Они вошли в американский рай как тени. Люди, обожженные огнем Второй мировой. Беглецы со всех концов Европы, утратившие прошлое.
Э.М.Ремарк
Сирия. Наши дни.
Пыль раздирает горло, горячая, липнущая к коже. Пыль, поднятая сухим ветром от стен полуразрушенных зданий. По улицам, хотя в последние месяцы едва ли можно считать провалы между зданиями по-прежнему улицами и переулками, пригнув голову, быстро идет мужчина. Прижимает смятый платок к лицу.
Добравшись до завешенного отрезами ткани провала в чудом уцелевшем первом этаже Центра помощи, здания некогда бывшего школой, мужчина заныривает за полог.
За пределами пыльного порога доктор Башир больше не тот, кто сгорбившись едва ли не бежит по улицам Хан Шейхана.
Гул голосов, тихие стоны и внезапные крики, которые кто-то больше не в силах сдерживать. Обход перестал быть ритуалом, привычным со времен ординатуры. Битва за человеческую жизнь перестала быть сражением на равных. Медикаментов не хватает, как не хватает и тех, кто мог бы помочь.
Ребенок едва ли в два раза больше его ладони, сестра протирает вспухший живот младенца влажной тряпицей, поднимает взгляд к Баширу, качает головой и продолжает охлаждать мальчишку, как только может.
В мыслях отголоски разговора, настигшего Башира ушедшей ночью.
- Мы уходим.
Он только кивает, дав понять Ахмету, что все слышал.
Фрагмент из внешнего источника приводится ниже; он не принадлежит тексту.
-- ==== Sys2Proof/Machine/State.lean ====
section
/-! DEFINITION. The state of one instance (10_state.md R20), the host's side of its channels, the reasons a step can
stop, and the state after hardware reset (R39). -/

namespace Sys2Proof.Machine

/-- `FSM` (10_state.md R21). -/
inductive Fsm where
  | uninit
  | initialized
  | updating
  | finalized
  deriving DecidableEq, Repr

/-- The error codes, 0 to 7 (60_exceptions.md R231). -/
inductive Err where
  | ok
  | invalidIv
  | unalignedLength
  | noSavedState
  | incompleteBlock
  | badPadding
  | illegalCommand
  | illegalState
  deriving DecidableEq, Repr

/-- `CFG` (10_state.md R23). Its hardwired zero bits are in the view `cfgWord`. -/
structure Cfg where
  dir : Dir
  mode : Mode
  pad : Pad
  w : BitVec 8
  deriving DecidableEq, Repr

/-- One response (30_encoding.md R80). -/
structure Response where
  status : Word
  outLen : BitVec 32
  out : Bytes
  deriving DecidableEq, Repr

/-- What the host can do next (00_scope.md R17): present a command, or assert hardware reset between two commands
(70_reset_and_hazards.md R274). -/
inductive HostMove where
  | command (q : Request)
  | hardwareReset
  deriving DecidableEq, Repr

structure State where
  /-- `FSM` (R21). -/
  fsm : Fsm
  /-- `CFG` (R23). -/
  cfg : Cfg
  /-- `R`, the chaining register, `B` bytes (R25). -/
  regR : Bytes
  /-- `S`, the snapshot of `R`, `B` bytes (R26). -/
  regS : Bytes
  /-- `S_VALID` (R27). -/
  sValid : Bool
  /-- `BUF`, oldest byte first (R29); `BUF_CNT` is its length. -/
  buf : Bytes
  /-- `LAST_ERR` (R32). -/
  lastErr : Err
  /-- The output string of the command in progress (20_memory.md R56). Empty between commands (R38). -/
  out : Bytes
  /-- Model's own: what the host is going to do, in order (log entry 1). -/
  input : List HostMove
  /-- Model's own: the responses the host has taken, oldest first (log entry 1). -/
  responses : List Response
  deriving DecidableEq, Repr

/-- The reasons the machine stops. There is none: every failure is a response (60_exceptions.md R230, R246). -/
inductive Fault where
  deriving DecidableEq, Repr

/-- The reasons the model has no step. -/
inductive Refusal where
  /-- Raised by an arm of `exec` whose instruction has no meaning yet. Safe. No arm raises it now. -/
  | notModelled (mnemonic : String)
  /-- Raised by `step` when a request's operand does not have the length its word states: "cannot be written
  down" (30_encoding.md R75, 93_implementation_defined.md U13 `refuse`). Safe. -/
  | operandNotFramed
  /-- Raised by a unit step asked to run in a state whose `CFG` does not select it, or on an input that is not one
  unit: the dispatcher never runs it there (40_dispatcher.md R100, R104; log entry 5). Safe. -/
  | unitStepNotSelected
  deriving DecidableEq, Repr

/-- The state after hardware reset of an instance with block size `B`, nothing presented and nothing answered
(10_state.md R39, 70_reset_and_hazards.md R270). -/
def State.resetOf (B : Nat) : State where
  fsm := .uninit
  cfg := { dir := .enc, mode := .ecb, pad := .noPadding, w := 0#8 }
  regR := List.replicate B 0#8
  regS := List.replicate B 0#8
  sValid := false
  buf := []
  lastErr := .ok
  out := []
  input := []
  responses := []

def State.reset : State := State.resetOf Config.B

end Sys2Proof.Machine
end

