-- ==== Sys2Proof/Machine/Flags.lean ====
section
/-! DEFINITION. The control fields as bits: `FSM` (10_state.md R21), the error codes (60_exceptions.md R231), `BUF_CNT`
(R29), the `STATUS` word (R33) and the 32-bit view of `CFG` (R23). There are no arithmetic flags (R37). -/

namespace Sys2Proof.Machine

/-- R21. -/
def fsmBits : Fsm → BitVec 2
  | .uninit => 0#2
  | .initialized => 1#2
  | .updating => 2#2
  | .finalized => 3#2

/-- R231. Codes 8 to 15 are never produced. -/
def errCode : Err → BitVec 4
  | .ok => 0#4
  | .invalidIv => 1#4
  | .unalignedLength => 2#4
  | .noSavedState => 3#4
  | .incompleteBlock => 4#4
  | .badPadding => 5#4
  | .illegalCommand => 6#4
  | .illegalState => 7#4

/-- `BUF_CNT = |BUF|`, eight bits (R29). -/
def bufCnt (s : State) : BitVec 8 := BitVec.ofNat 8 s.buf.length

/-- `STATUS`: bits 3:0 `LAST_ERR`, 5:4 `FSM`, 6 `S_VALID`, 7 zero, 15:8 `BUF_CNT`, 31:16 zero (R33). -/
def statusWord (s : State) : Word :=
  placeField 0 (errCode s.lastErr) ||| placeField 4 (fsmBits s.fsm) ||| placeField 6 (BitVec.ofBool s.sValid) |||
    placeField 8 (bufCnt s)

/-- `CFG` as a 32-bit register: bit 4 `DIR`, 6:5 `MODE`, 7 `PAD`, 15:8 `W`, 3:0 and 31:16 hardwired zero (R23). -/
def cfgWord (c : Cfg) : Word :=
  placeField 4 (dirBits c.dir) ||| placeField 5 (modeBits c.mode) ||| placeField 7 (padBits c.pad) ||| placeField 8 c.w

end Sys2Proof.Machine
end

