-- ==== Sys2Proof/Machine/Cfb.lean ====
section
/-! DEFINITION. cfb_engine (43_cfb.md): keystream from `E` in both directions, ciphertext refills the register at the
high indexes (20_memory.md R52 item 4, 90_conflicts.md C6). -/

namespace Sys2Proof.Machine

/-- `R[W..B) ++ v`: shift toward index 0 by `W` bytes and append (R141, R142). -/
def shiftIn (B w : Nat) (r v : Bytes) : Bytes := slice r w B ++ v

/-- `CFB.ENC` (R141). -/
def cfbEncStep (P : Primitive) (w : Nat) (r x : Bytes) : UnitResult :=
  let o := primPort P .e r
  let c := xorBytes (slice o 0 w) x
  { nextR := shiftIn P.B w r c, y := c }

/-- `CFB.DEC`: refilled with the input, not the output (R142). -/
def cfbDecStep (P : Primitive) (w : Nat) (r x : Bytes) : UnitResult :=
  let o := primPort P .e r
  { nextR := shiftIn P.B w r x, y := xorBytes (slice o 0 w) x }

def execCfbEnc (x : Bytes) (s : State) : Host.Outcome State Fault Refusal :=
  runUnit Config.B .cfb x (cfbEncStep Config.primitive s.cfg.w.toNat s.regR x) s

def execCfbDec (x : Bytes) (s : State) : Host.Outcome State Fault Refusal :=
  runUnit Config.B .cfb x (cfbDecStep Config.primitive s.cfg.w.toNat s.regR x) s

end Sys2Proof.Machine
end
Слышал и добавить ему нечего.
- Ты, что, правда не понимаешь? - друг рвется к нему, будто ударит. - Не говори, что спятил, Башир, что не понимаешь и настолько повернулся на своих больных. Что ты цепляешься за них? Ты ведь боишься. Так же, как и все.
- Сара ждет ребенка, - кареглазый, некогда улыбчивый Башир запрокидывает лицо, глядя в глаза Ахмету. Они всегда были разными: коренастый, темнокожий Башир и высокий, поджарый Ахмет со светлыми глазами, доставшимися ему от матери. - Она не дойдет, - слова камнями падают между ними. Время собирать их еще не пришло.
- Здесь не выжить, Башир.
Обветренные губы кареглазого мужчины кривятся в ухмылке: будто он и сам это не знает.
- Проклятые! Проклятые! - мать задыхающегося ребенка раскачивается из стороны в сторону.
"Проклятые, проклятые", - эхом звучит в ушах Башира, пока он спокойно переворачивает ребенка на бок и вычищает ему глотку, помогая вдохнуть. Кислород, им нужны кислород и вода. Где взять столько пресной воды, чтобы помочь всем.
Крики нарастают на улице, Башир выходит на улицу, откинув полог, солнце бьет в глаза, отвыкшие от яркого света.
- Одежда! Намочите одежду и покрывайте ею тех, кто лежит. Асад! Вода, нужна вся вода, которая есть.
Земля встала под ногами как раз, когда он склонился над одним из мужчин. Грянувший взрыв Башир не услышал. Только абсолютную тишину после, когда очнулся, откашливаясь, от того, что кто-то изо всех сил бил его кулаками по грудной клетке.
Башир
– Давай, мужик, давай, очнись, твою мать, – голубоглазый парень с забранными в хвост светлыми волосами сильно стукнул кулаком в грудь Башира, крича свои непонятные злые слова. Увидев, что Башир пришел в себя, незнакомец засмеялся, вытирая вспотевший лоб тыльной стороной ладони, отчего на лице его оставались грязные полосы.
– Кто ты? – с трудом шевеля языком, спросил Башир по-английски, надеясь, что его поймут.
– Твой Ангел-хранитель, а может, черт из преисподней, – снова засмеялся парень, отвечая на том же языке, – потом крикнул несколько слов на своем, и откуда-то из развалин появился еще один, весь перепачканный в пыли и известке с кинокамерой на плече.
– Сара, где Сара? – Башир говорил почти шепотом, но парни его услышали, потому что, прислушиваясь к чужой речи, он уловил в их разговоре звуки родного имени.
Незнакомцы что-то громко обсуждали, вроде даже ссорились, потом тот, что пытался привести в чувство Башира, грязно выругался по-французски и ушел куда-то в сторону. Второй опустил камеру на землю, расчистив небольшую площадку, чтобы техника стояла максимально устойчиво, снял свою куртку, и, свернув, положил ее под голову Баширу. Потом ненадолго ушел и, вернувшись с бутылкой воды, предложил Баширу напиться.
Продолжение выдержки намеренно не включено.